Many traders and investors in many markets are scared. They are wondering what will happen during the session Friday, during the weekend and come next Monday morning. Many traders have adopted a "when in doubt, get out" mentality due to the keener uncertainty in the market place at present. Margin calls to traders from their brokers are also forcing liquidation in the market place. There's an old trading adage that says when there is "blood in the street," that's the time to be a buyer. It can be argued the market place is seeing, or is close to seeing, blood in the street for many individual markets, including the precious metals.

The world stock markets are seeing more selling pressure Friday, following strong losses Thursday, and in the wake of the unimpressive FOMC statement from the U.S. Fed on Wednesday, and amid weak economic data coming out of Europe and China. All of the above are feeding notions that the world's major economies are on the verge of another recession, or may be already there.

The U.S. dollar index is trading firmer Friday morning after hitting a fresh seven-month high Thursday. Perceived safe-haven moves into the greenback from investors worldwide has been featured the past couple days. The dollar index bulls have the solid near-term technical advantage. At the moment, the stronger U.S. dollar index is a major bearish factor for the gold market.

Crude oil futures prices are trading solidly lower again early Friday and hit a fresh six-week low of $77.80 a barrel overnight. Crude oil bears have downside momentum and that's also a significantly bearish factor for the precious metals markets.

The European Union sovereign debt situation remains not far from the front burner of the market place. There is now increasing talk in the market place that Greece will default on its debt sooner rather than later. While talks on the matter are ongoing among EU and IMF officials, no concrete, viable plan for Greece has been produced. The EU debt situation remains an underlying bullish underlying factor for gold, but it's likely that the present problems regarding EU debt have likely been mostly factored into present market prices.

There is no major U.S. economic data due for release Friday.

The London A.M. gold fixing was $1,730.00 versus the previous P.M. fixing of $1,722.00.

Technically, December gold futures bears have quickly gained downside momentum as prices Friday fell to a fresh six-week low. Importantly, the gold market bulls were unable to defend what was strong technical support at the August spike low of $1,705.40. That has produced significant near-term technical damage to also suggest a bearish double-top reversal pattern has formed on the daily bar chart. Gold prices are also now in a three-week-old downtrend on the daily bar chart. This week has seen the near-term technical picture turn bleaker for the bulls, but the longer-term technical posture of the gold market has been little affected. Bulls' next upside technical objective is to produce a close above solid technical resistance at $1,800.00. Bears' next near-term downside price objective is closing prices below solid technical support at $1,600.00. First resistance is seen at $1,705.40 and then at $1,725.00. First support is seen at the overnight low of $1,687.20 and then at $1,675.00.

December silver prices hit a fresh seven-month low of $32.305 overnight and very serious near-term technical damage has been inflicted.
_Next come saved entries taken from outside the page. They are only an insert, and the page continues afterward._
-- ==== Sys2Proof/Machine/TagSkipper.lean ====
section
/-! DEFINITION. The Tag Skipper (`43_tagskip.md`) and the step that applies it (`45_walker.md` R162). -/

namespace Sys2Proof.Machine

open Host

/-- `TAGSKIP(pos)` (R140): the guard, the identifier, the size, the clamp. -/
def tagSkip (pos : Nat) (s : State) : Res Nat :=
  if s.size - pos < Config.tagHdrLen then .ok pos s
  else
    (memRead pos Config.tagHdrLen s).andThen fun bs s1 =>
      match bs with
      | [t0, t1, t2, _, _, _, t6, t7, t8, t9] =>
        if t0 = Config.tagId0 ∧ t1 = Config.tagId1 ∧ t2 = Config.tagId2 then
          .ok (tagEnd pos (synchsafe t6 t7 t8 t9) s.size) s1
        else .ok pos s1
      | _ => .ioFail s1

/-- `TAG_STEP` (R162); in another phase it is not enabled and nothing happens (log entry 12). -/
def execTagStep (s : State) : Outcome State Fault Refusal :=
  match s.phase with
  | .tag => (tagSkip s.pos s).finish fun p s1 => { s1 with pos := p, phase := .metadata }
  | .idle => .next s
  | .metadata => .next s
  | .walk => .next s
  | .done => .next s
  | .fault => .next s

/-- `TAG` (R70, R140 to R145): the element at POS in phase TAG, skipped and not counted. Where fewer than 10 bytes remain
no tag is possible (R141). Bytes that spell a tag in another phase are no tag (R70). -/
def execTag (_ver _rev _flags s6 s7 s8 s9 : Byte) (s : State) : Outcome State Fault Refusal :=
  match s.phase with
  | .tag =>
    if s.rem < Config.tagHdrLen then .next { s with phase := .metadata }
    else
      .next { s.afterRead s.pos Config.tagHdrLen with
              pos := tagEnd s.pos (synchsafe s6 s7 s8 s9) s.size
              phase := .metadata }
  | .idle => .next s
  | .metadata => .next s
  | .walk => .next s
  | .done => .next s
  | .fault => .next s

/-- `TAGSKIP` as an instruction (R140): the position is its result (log entry 15). -/
def execTagskip (pos : Nat) (s : State) : Outcome State Fault Refusal :=
  (tagSkip pos s).finish fun p s1 => { s1 with fout := .position p }

end Sys2Proof.Machine
end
Prices are in a steep five-week-old downtrend on the daily bar chart. Bulls' next upside price objective is producing a close above strong technical resistance at $37.00 an ounce. The next downside price breakout objective for the bears is closing prices below solid technical support at $30.00. First resistance is seen at $33.00 and then at $34.00. Next support is seen at the overnight low of $32.305 and then at $32.00.